Estimating admixture proportions

I am not entirely sure about this, but something seems wrong to me in a number of papers I have read recently.

A couple of them I even reviewed before they were published so if I am right in my suspicion I am partly responsible.

Anyway, it has to do with estimating the admixture proportions when one population, let’s call it X, is admixed between two other populations, A and B, say. Rather, two populations A’ and B’, A’ closely related to A and B’ closely related to B, admixed to create the population X’ ancestral to X. X’ was created with a proportion of α from A’ and β=1-α from B’.

We want to estimate α.

In Durand et al. (2011) we get a test for this. It is based on counting ABBA-BABA patterns — essentially the D statistics without normalisation — and comparing these for two selected quartets of populations.

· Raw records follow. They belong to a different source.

-- ==== Sys2Proof/Machine/Tick.lean ====
section
/-! DEFINITION. The tick of the part's clock, which is what a step on an empty queue does (log entry 2). -/

namespace Sys2Proof.Machine

/-- R47: one microsecond of run time at a bank that is not FAULTED. -/
def Bank.aged (k : Bank) : Bank :=
  if k.state == .faulted then k else { k with header := { k.header with scrubAge := k.header.scrubAge + 1 } }

/-- The part's clock runs in every powered state (Conventions, 00_scope.md), and run time in RUN and PARKED (R47). Domain header writes in
progress complete (log entry 44). -/
def tick (s : State) : State :=
  if s.supply.power == .unpowered then s
  else
    let s := s.commitDomainHeaders
    { s with
      clock := s.clock + 1
      banks := if s.running then s.banks.map Bank.aged else s.banks }

end Sys2Proof.Machine
end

They call it the f^ estimator and it is described around equation (7) and (8).

First there is one version where — in terms of the populations I described above — you compare the quartet (A, X, B and O) with (A1, A2, B, O) with two samples from A. The idea here is, as far as I understand, that A2 must be completely “A” so we see a contrast to how much X is compared to someone who is completly A.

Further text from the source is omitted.